Бывшие секретные агенты, перешедшие на штатные должности «охранников», контактировали в основном с Департаментом полиции напрямую. Горизонтальные связи, явно заметные в случаях с жандармами, здесь отсутствовали.

В итоге у каждого более-менее видного деятеля политической полиции была своя репутация в этой среде и круг знакомств, который влиял на формирование представлений этих деятелей об общественно-политических процессах и на язык описания этих процессов.

Комплексного исследования взаимоотношений деятелей политической полиции не существует, однако есть наиболее известные и «больные» по разным причинам сюжеты, в рамках которых затрагивался данный вопрос. Этот вопрос приобретает особую важность при исследовании языка, а точнее – языков, которыми описывались «либералы» и «либерализм», т.к. в делопроизводственной переписке отражались не только личные и коллективные образы, но и межличностные отношения и представления того или иного автора текста о позиции адресата, т.е. другой стороны заочного «диалога».

В первую очередь тематика личных отношений рассматривалась в литературе в связи с историей так называемой «зубатовщины», а также с историей политической полиции накануне Первой русской революции. Это в чем-то пересекающиеся сюжеты, и персонально, и хронологически, речь идет прежде всего о фигурах С.В. Зубатова и А.А. Лопухина. В отношении остальных деятелей политической полиции сложно говорить о сложившейся историографической репутации, однако в назывном порядке можно отметить некоторые узкие места историографического восприятия отдельных видных чинов сыска.
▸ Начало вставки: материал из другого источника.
/-! ## Skips -/

/-- R110 to R113: the four register skips and their words: PC + 4 when the condition holds, PC + 2 when not, nothing
else. -/
def Obligations.RegisterSkipsAdvanceByFourOrTwo : Prop :=
  ∀ (x y : Reg) (nn : Byte) (s : State),
    encode (.seImm x nn) = 0x3000 ||| (nibbleOf x).setWidth 16 <<< 8 ||| nn.setWidth 16 ∧
    encode (.sneImm x nn) = 0x4000 ||| (nibbleOf x).setWidth 16 <<< 8 ||| nn.setWidth 16 ∧
    encode (.seReg x y) = 0x5000 ||| (nibbleOf x).setWidth 16 <<< 8 ||| (nibbleOf y).setWidth 16 <<< 4 ∧
    encode (.sneReg x y) = 0x9000 ||| (nibbleOf x).setWidth 16 <<< 8 ||| (nibbleOf y).setWidth 16 <<< 4 ∧
    (∃ t, exec (.seImm x nn) s = .next t ∧ t.pc = (if s.reg x = nn then s.pc + 4 else s.pc + 2) ∧
      t.result = some .ok ∧ ChangesOnly [] [] s t) ∧
    (∃ t, exec (.sneImm x nn) s = .next t ∧ t.pc = (if s.reg x = nn then s.pc + 2 else s.pc + 4) ∧
      t.result = some .ok ∧ ChangesOnly [] [] s t) ∧
    (∃ t, exec (.seReg x y) s = .next t ∧ t.pc = (if s.reg x = s.reg y then s.pc + 4 else s.pc + 2) ∧
      t.result = some .ok ∧ ChangesOnly [] [] s t) ∧
    (∃ t, exec (.sneReg x y) s = .next t ∧ t.pc = (if s.reg x = s.reg y then s.pc + 2 else s.pc + 4) ∧
      t.result = some .ok ∧ ChangesOnly [] [] s t)

/-! ## Register and index loads -/

/-- R120, R121: LD Vx, nn and ADD Vx, nn (modulo 256, no flag), and their words. -/
def Obligations.ImmediateLoadAndAdd : Prop :=
  ∀ (x : Reg) (nn : Byte) (s : State),
    encode (.ldImm x nn) = 0x6000 ||| (nibbleOf x).setWidth 16 <<< 8 ||| nn.setWidth 16 ∧
    encode (.addImm x nn) = 0x7000 ||| (nibbleOf x).setWidth 16 <<< 8 ||| nn.setWidth 16 ∧
    (∃ t, exec (.ldImm x nn) s = .next t ∧ t.reg x = nn ∧ t.pc = s.pc + 2 ∧ t.result = some .ok ∧
      ChangesOnly [x] [] s t) ∧
    (∃ t, exec (.addImm x nn) s = .next t ∧ (t.reg x).toNat = ((s.reg x).toNat + nn.toNat) % 256 ∧ t.pc = s.pc + 2 ∧
      t.result = some .ok ∧ ChangesOnly [x] [] s t)

/-- R122: LD I, nnn, the word 0xA000 | nnn; the upper four bits of I become 0. -/
def Obligations.IndexLoadZeroExtends : Prop :=
  ∀ (nnn : Nnn) (s : State),
    encode (.ldI nnn) = 0xA000 ||| nnn.setWidth 16 ∧
    ∃ t, exec (.ldI nnn) s = .next t ∧ t.i.toNat = nnn.toNat ∧ t.pc = s.pc + 2 ∧ t.result = some .ok ∧
      ChangesOnly [] [.i] s t

/-- R123, the spec's own decision D17: ADD I, Vx is modulo 2^16 and sets no flag. -/
def Obligations.IndexAddWrapsAtSixteenBits : Prop :=
  ∀ (x : Reg) (s : State),
    ∃ t, exec (.addI x) s = .next t ∧ t.i.toNat = (s.i.toNat + (s.reg x).toNat) % 2 ^ 16 ∧ t.pc = s.pc + 2 ∧
      t.result = some .ok ∧ ChangesOnly [] [.i] s t

/-- R124, the spec's own decision D10: RND for every random byte of the tick; every result r has r & ~nn = 0. -/
def Obligations.RandomLoadIsMasked : Prop :=
  ∀ (x : Reg) (nn : Byte) (s : State),
    ∃ t, exec (.rnd x nn) s = .next t ∧ t.reg x = s.rnd &&& nn ∧ t.reg x &&& ~~~nn = 0 ∧ t.pc = s.pc + 2 ∧
      t.result = some .ok ∧ ChangesOnly [x] [] s t

/-! ## ALU -/

/-- R131 to R134: the move and the three logic operations, and their words; VF changes only as the destination. -/
def Obligations.MoveAndLogicLeaveVfAlone : Prop :=
  ∀ (x y : Reg) (s : State),
    encode (.ldReg x y) = 0x8000 ||| (nibbleOf x).setWidth 16 <<< 8 ||| (nibbleOf y).setWidth 16 <<< 4 ∧
    encode (.orReg x y) = 0x8001 ||| (nibbleOf x).setWidth 16 <<< 8 ||| (nibbleOf y).setWidth 16 <<< 4 ∧
    encode (.andReg x y) = 0x8002 ||| (nibbleOf x).setWidth 16 <<< 8 ||| (nibbleOf y).setWidth 16 <<< 4 ∧
    encode (.xorReg x y) = 0x8003 ||| (nibbleOf x).setWidth 16 <<< 8 ||| (nibbleOf y).setWidth 16 <<< 4 ∧
    (∃ t, exec (.ldReg x y) s = .next t ∧ t.reg x = s.reg y ∧ t.pc = s.pc + 2 ∧ t.result = some .ok ∧
      ChangesOnly [x] [] s t) ∧
    (∃ t, exec (.orReg x y) s = .next t ∧ (∀ b, (t.reg x).getLsbD b = ((s.reg x).getLsbD b || (s.reg y).getLsbD b)) ∧
      t.pc = s.pc + 2 ∧ t.result = some .ok ∧ ChangesOnly [x] [] s t) ∧
    (∃ t, exec (.andReg x y) s = .next t ∧ (∀ b, (t.reg x).getLsbD b = ((s.reg x).getLsbD b && (s.reg y).getLsbD b)) ∧
      t.pc = s.pc + 2 ∧ t.result = some .ok ∧ ChangesOnly [x] [] s t) ∧
    (∃ t, exec (.xorReg x y) s = .next t ∧
      (∀ b, (t.reg x).getLsbD b = Bool.xor ((s.reg x).getLsbD b) ((s.reg y).getLsbD b)) ∧
      t.pc = s.pc + 2 ∧ t.result = some .ok ∧ ChangesOnly [x] [] s t)

/-- R135 with R130, the spec's own decision D7: ADD Vx, Vy; when x is VF the flag is what VF holds. -/
def Obligations.AddWritesSumThenCarry : Prop :=
  ∀ (x y : Reg) (s : State),
    ∃ t, exec (.addReg x y) s = .next t ∧
      (x ≠ Reg.vf → (t.reg x).toNat = ((s.reg x).toNat + (s.reg y).toNat) % 256) ∧
      (t.reg Reg.vf).toNat = (if 255 < (s.reg x).toNat + (s.reg y).toNat then 1 else 0) ∧
      t.pc = s.pc + 2 ∧ t.result = some .ok ∧ ChangesOnly [x, Reg.vf] [] s t

/-- R136, R138 with R130, the spec's own decision D7: SUB and SUBN; the flag is "no borrow". -/
def Obligations.SubtractionsWriteDifferenceThenNoBorrow : Prop :=
  ∀ (x y : Reg) (s : State),
    (∃ t, exec (.subReg x y) s = .next t ∧
      (x ≠ Reg.vf → ((t.reg x).toNat : Int) = ((s.reg x).toNat - (s.reg y).toNat : Int) % 256) ∧
      (t.reg Reg.vf).toNat = (if (s.reg y).toNat ≤ (s.reg x).toNat then 1 else 0) ∧
      t.pc = s.pc + 2 ∧ t.result = some .ok ∧ ChangesOnly [x, Reg.vf] [] s t) ∧
    (∃ t, exec (.subnReg x y) s = .next t ∧
      (x ≠ Reg.vf → ((t.reg x).toNat : Int) = ((s.reg y).toNat - (s.reg x).toNat : Int) % 256) ∧
      (t.reg Reg.vf).toNat = (if (s.reg x).toNat ≤ (s.reg y).toNat then 1 else 0) ∧
      t.pc = s.pc + 2 ∧ t.result = some .ok ∧ ChangesOnly [x, Reg.vf] [] s t)

/-- R137, R139 with R130, the spec's own decisions D5 and D7: SHR and SHL shift V[y], or V[x] with SHIFT_SOURCE = VX;
the flag is the operand's bit before the shift. -/
def Obligations.ShiftsWriteResultThenEvictedBit : Prop :=
  ∀ (x y : Reg) (s : State) (operand : Byte),
    operand = (if s.params.shiftSource = .vy then s.reg y else s.reg x) →
    (∃ t, exec (.shr x y) s = .next t ∧ (x ≠ Reg.vf → (t.reg x).toNat = operand.toNat / 2) ∧
      (t.reg Reg.vf).toNat = operand.toNat % 2 ∧
      t.pc = s.pc + 2 ∧ t.result = some .ok ∧ ChangesOnly [x, Reg.vf] [] s t) ∧
    (∃ t, exec (.shl x y) s = .next t ∧ (x ≠ Reg.vf → (t.reg x).toNat = operand.toNat * 2 % 256) ∧
      (t.reg Reg.vf).toNat = operand.toNat / 128 ∧
      t.pc = s.pc + 2 ∧ t.result = some .ok ∧ ChangesOnly [x, Reg.vf] [] s t)

/-! ## Display -/

/-- R152: CLS, the word 0x00E0, makes every pixel dark. -/
def Obligations.ClearDarkensEveryPixel : Prop :=
  encode .cls = 0x00E0 ∧
  ∀ s : State,
    ∃ t, exec .cls s = .next t ∧ (∀ px py, t.fb.fbRead px py = false) ∧ t.pc = s.pc + 2 ∧ t.result = some .ok ∧
      ChangesOnly [] [.fb] s t

/-- R153 to R156, the spec's own decisions D8, D9 and D14: DRW with its sprite in memory toggles exactly the pixels
that the sprite covers, and VF is 1 exactly when one of them was lit; with a sprite byte above 0xFFF it raises
OutOfBoundsAccess(max(I, 0x1000)). -/
def Obligations.DrawTogglesTheSpritesPixels : Prop :=
  ∀ (x y : Reg) (n : RowCount) (s : State),
    (n.val = 0 ∨ s.i.toNat + n.val - 1 ≤ 0xFFF →
      ∃ t, exec (.drw x y n) s = .next t ∧
        (∀ px py, px < 64 → py < 32 →
          (s.spriteCovers x y n px py → t.fb.fbRead px py = !s.fb.fbRead px py) ∧
          (¬s.spriteCovers x y n px py → t.fb.fbRead px py = s.fb.fbRead px py)) ∧
        ((∃ px py, s.spriteCovers x y n px py ∧ s.fb.fbRead px py = true) → t.reg Reg.vf = 0x01) ∧
        ((¬∃ px py, s.spriteCovers x y n px py ∧ s.fb.fbRead px py = true) → t.reg Reg.vf = 0x00) ∧
        t.pc = s.pc + 2 ∧ t.result = some .ok ∧ ChangesOnly [Reg.vf] [.fb] s t) ∧
    (1 ≤ n.val → 0xFFF < s.i.toNat + n.val - 1 →
      exec (.drw x y n) s = .next (s.afterFatal .outOfBoundsAccess (max s.i.toNat 0x1000)))

/-- R153, C9, the clause about VF as the spec derives it: the identical sprite drawn twice at the identical place
restores every pixel; the second draw's VF is 1 exactly when the first draw lit some pixel. The place is identical when
the registers are as before the first draw, for every x and y; or just so, when neither x nor y is VF, which the first
draw writes. -/
def Obligations.DrawingTwiceRestoresTheDisplay : Prop :=
  ∀ (x y : Reg) (n : RowCount) (s : State), n.val = 0 ∨ s.i.toNat + n.val - 1 ≤ 0xFFF →
    ∃ t, exec (.drw x y n) s = .next t ∧
      (∀ v : Vector Byte 16, v = s.v ∨ (v = t.v ∧ x ≠ Reg.vf ∧ y ≠ Reg.vf) →
        ∃ u, exec (.drw x y n) { t with v := v } = .next u ∧ u.fb = s.fb ∧
          (u.reg Reg.vf = 0x01 ↔ ∃ px py, s.fb.fbRead px py = false ∧ t.fb.fbRead px py = true) ∧
          (u.reg Reg.vf = 0x01 ∨ u.reg Reg.vf = 0x00))

/-! ## Keys and timers -/

/-- R161, R162, R167, the spec's own decision D11: SKP and SKNP with V[x] at most 0x0F test the key of that number at
this tick; with a larger V[x] they raise OutOfBoundsAccess(V[x]). -/
def Obligations.KeySkipsTestTheSelectedKey : Prop :=
  ∀ (x : Reg) (s : State),
    ((s.reg x).toNat ≤ 0x0F →
      (∃ t, exec (.skp x) s = .next t ∧
        t.pc = (if s.keys.getLsbD (s.reg x).toNat = true then s.pc + 4 else s.pc + 2) ∧
        t.result = some .ok ∧ ChangesOnly [] [] s t) ∧
      (∃ t, exec (.sknp x) s = .next t ∧
        t.pc = (if s.keys.getLsbD (s.reg x).toNat = true then s.pc + 2 else s.pc + 4) ∧
        t.result = some .ok ∧ ChangesOnly [] [] s t)) ∧
    (0x0F < (s.reg x).toNat →
      exec (.skp x) s = .next (s.afterFatal .outOfBoundsAccess (s.reg x).toNat) ∧
      exec (.sknp x) s = .next (s.afterFatal .outOfBoundsAccess (s.reg x).toNat))

/-- R163, the spec's own decision D12: the tick that fetches FX0A latches WX and KPREV, enters WAIT_KEY and holds PC.
-/
def Obligations.KeyWaitBeginsByHoldingPc : Prop :=
  ∀ (x : Reg) (s : State),
    ∃ t, exec (.ldVxK x) s = .next t ∧ t.wx = x ∧ t.kprev = s.keys ∧ t.mode = .waitKey ∧ t.pc = s.pc ∧
      t.result = some .awaitingKey ∧ ChangesOnly [] [.keyWait, .mode] s t

/-- R163 with R88, the spec's own decision D12: FX0A as a whole, over a wait of any length. As long as no sample has a
key down that was up at the sample before, the first sample being that of the tick that begins the wait, the steps hold
PC, write no register and stay in WAIT_KEY; the first step whose sample has such a key writes the least one to V[x] and
ends the wait. -/
def Obligations.KeyWaitEndsOnANewlyPressedKey : Prop :=
  ∀ (x : Reg) (s t : State) (waits rest : List TickInput), exec (.ldVxK x) s = .next t → s.inputs = waits ++ rest →
    noNewKeys s.keys (waits.map TickInput.keys) →
    ∃ u, t.steps waits.length = .next u ∧ u.mode = .waitKey ∧ u.wx = x ∧ u.pc = s.pc ∧ u.inputs = rest ∧
      u.kprev = (waits.map TickInput.keys).getLastD s.keys ∧ u.result = some .awaitingKey ∧
      (∀ r, u.reg r = s.reg r) ∧ (∀ p, p ∉ [Part.dt, Part.st, Part.mode, Part.keyWait] → Part.same s u p) ∧
      (∀ (input : TickInput) (rest' : List TickInput) (k : Key), rest = input :: rest' →
        input.keys.getLsbD k.val = true → u.kprev.getLsbD k.val = false →
        (∀ j : Key, j < k → input.keys.getLsbD j.val = true → u.kprev.getLsbD j.val = true) →
        ∃ v, step u = .next v ∧ (v.reg x).toNat = k.val ∧ v.pc = s.pc + 2 ∧ v.mode = .running ∧
          v.result = some .ok ∧ v.inputs = rest' ∧ (∀ r, r ≠ x → v.reg r = s.reg r) ∧
          (∀ p, p ∉ [Part.dt, Part.st, Part.mode, Part.keyWait] → Part.same s v p))

/-- R164, R165, R166, the spec's own decision D18: the timer accesses. -/
def Obligations.TimerAccessesMoveOneByte : Prop :=
  ∀ (x : Reg) (s : State),
    (∃ t, exec (.ldVxDt x) s = .next t ∧ t.reg x = s.dt ∧ t.pc = s.pc + 2 ∧ t.result = some .ok ∧
      ChangesOnly [x] [] s t) ∧
    (∃ t, exec (.ldDtVx x) s = .next t ∧ t.dt = s.reg x ∧ t.pc = s.pc + 2 ∧ t.result = some .ok ∧
      ChangesOnly [] [.dt] s t) ∧
    (∃ t, exec (.ldStVx x) s = .next t ∧ t.st = s.reg x ∧ t.pc = s.pc + 2 ∧ t.result = some .ok ∧
      ChangesOnly [] [.st] s t)

/-! ## Memory operations -/

/-- R170, the spec's own decision D13: LD F points I at FONT_BASE + 5 * V[x]; with a legal FONT_BASE the sum is exact.
-/
def Obligations.FontAddressIsFiveBytesPerDigit : Prop :=
  ∀ (x : Reg) (s : State), s.params.fontBase.toNat ≤ 0xFFFF - 1275 →
    ∃ t, exec (.ldF x) s = .next t ∧ t.i.toNat = s.params.fontBase.toNat + 5 * (s.reg x).toNat ∧ t.pc = s.pc + 2 ∧
      t.result = some .ok ∧ ChangesOnly [] [.i] s t

/-- R172, the spec's own decisions D14 and D19: LD B with I + 2 at most 0xFFF stores hundreds, tens and ones at I, I +
1, I + 2 and nothing anywhere else; with a larger I it raises OutOfBoundsAccess(max(I, 0x1000)). -/
def Obligations.BcdStoresThreeDigits : Prop :=
  ∀ (x : Reg) (s : State), s.mem.wf = true →
    (s.i.toNat + 2 ≤ 0xFFF →
      ∃ t, exec (.ldB x) s = .next t ∧
        (t.mem.read s.baseAddr).toNat = (s.reg x).toNat / 100 ∧
        (t.mem.read (s.baseAddr + 1)).toNat = (s.reg x).toNat / 10 % 10 ∧
        (t.mem.read (s.baseAddr + 2)).toNat = (s.reg x).toNat % 10 ∧
        (∀ a, a < s.baseAddr ∨ s.baseAddr + 3 ≤ a → t.mem.read a = s.mem.read a) ∧
        t.pc = s.pc + 2 ∧ t.result = some .ok ∧ ChangesOnly [] [.mem] s t) ∧
    (0xFFF < s.i.toNat + 2 → exec (.ldB x) s = .next (s.afterFatal .outOfBoundsAccess (max s.i.toNat 0x1000)))

/-- R173, the spec's own decisions D6 and D14: LD [I], Vx with I + x at most 0xFFF stores V[0]..V[x] from I up and
nothing anywhere else; I as the parameter says. With a larger I it raises OutOfBoundsAccess(max(I, 0x1000)). -/
def Obligations.StoreRegistersWritesTheRange : Prop :=
  ∀ (x : Reg) (s : State), s.mem.wf = true →
    (s.i.toNat + x.val ≤ 0xFFF →
      ∃ t, exec (.storeRegs x) s = .next t ∧
        (∀ r : Reg, r ≤ x → t.mem.read (s.baseAddr + r.val) = s.reg r) ∧
        (∀ a, a < s.baseAddr ∨ s.baseAddr + x.val + 1 ≤ a → t.mem.read a = s.mem.read a) ∧
        t.i.toNat = (if s.params.loadStoreIInc = true then (s.i.toNat + x.val + 1) % 2 ^ 16 else s.i.toNat) ∧
        t.pc = s.pc + 2 ∧ t.result = some .ok ∧ ChangesOnly [] [.mem, .i] s t) ∧
    (0xFFF < s.i.toNat + x.val →
      exec (.storeRegs x) s = .next (s.afterFatal .outOfBoundsAccess (max s.i.toNat 0x1000)))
А.А. Лопухин чаще всего описывается в литературе как выраженный «либерал-законник», связанный обширными родственными и дружескими связями с известными деятелями либерального движения (В.А. Бобринский, П.А. Гейден, Н.Н. Львов, Ю.А. Новосильцев, Д.А. Олсуфьев, В.М. Петрово-Соловово, П.Б. Струве; братья С.Н. и Е.Н. Трубецкие – кузены Лопухина и его друзья)[293 - Небезынтересна дальнейшая биография Лопухина. После увольнения из Департамента Лопухин пытался вступить в Конституционно-демократическую партию, его позиция 1907 г. выглядит типично кадетской. Так, он писал: «Господство демократического принципа может быть обеспечено только взаимодействием участия всего населения, а не одного “мыслящего” общества в законодательстве, распоряжении народными деньгами и контролю над исполнительной властью… Теперь, когда гипноз, в котором мы жили, рассеивается, необходимо признать негодность довода об отсутствии у общественных деятелей административного опыта, и все дела местного управления передать в их руки» (Лопухин А.А. Из итогов служебного опыта. М., 1907. С. 52, 57). В 1908 г. Лопухин выдал В.Л. Бурцеву как секретного сотрудника политического сыска Е. Азефа. Подробнее см.: Островский А.В. Родственные связи А.А. Лопухина; Миндлин А. «Чужие среди своих»: А.А. Лопухин и С.Д. Урусов против государственного антисемитизма. М., 1997. С. 4.]. При этом исследователи сильно разнятся в оценках деятельности Лопухина. Так, А.В. Островский, вопреки распространенному в литературе восторженному мнению, по сути, возложил персонально на этого директора Департамента полиции ответственность за Первую русскую революцию: «Еще предстоит выяснить, было ли это простым совпадением, но пребывание А.А. Лопухина на этом посту ознаменовалось быстрым складыванием политического кризиса в стране»[294 - Островский А.В. Родственные связи А.А. Лопухина (1864–1928) // Из глубины времен. Вып. 6. СПб., 1996. С. 206.].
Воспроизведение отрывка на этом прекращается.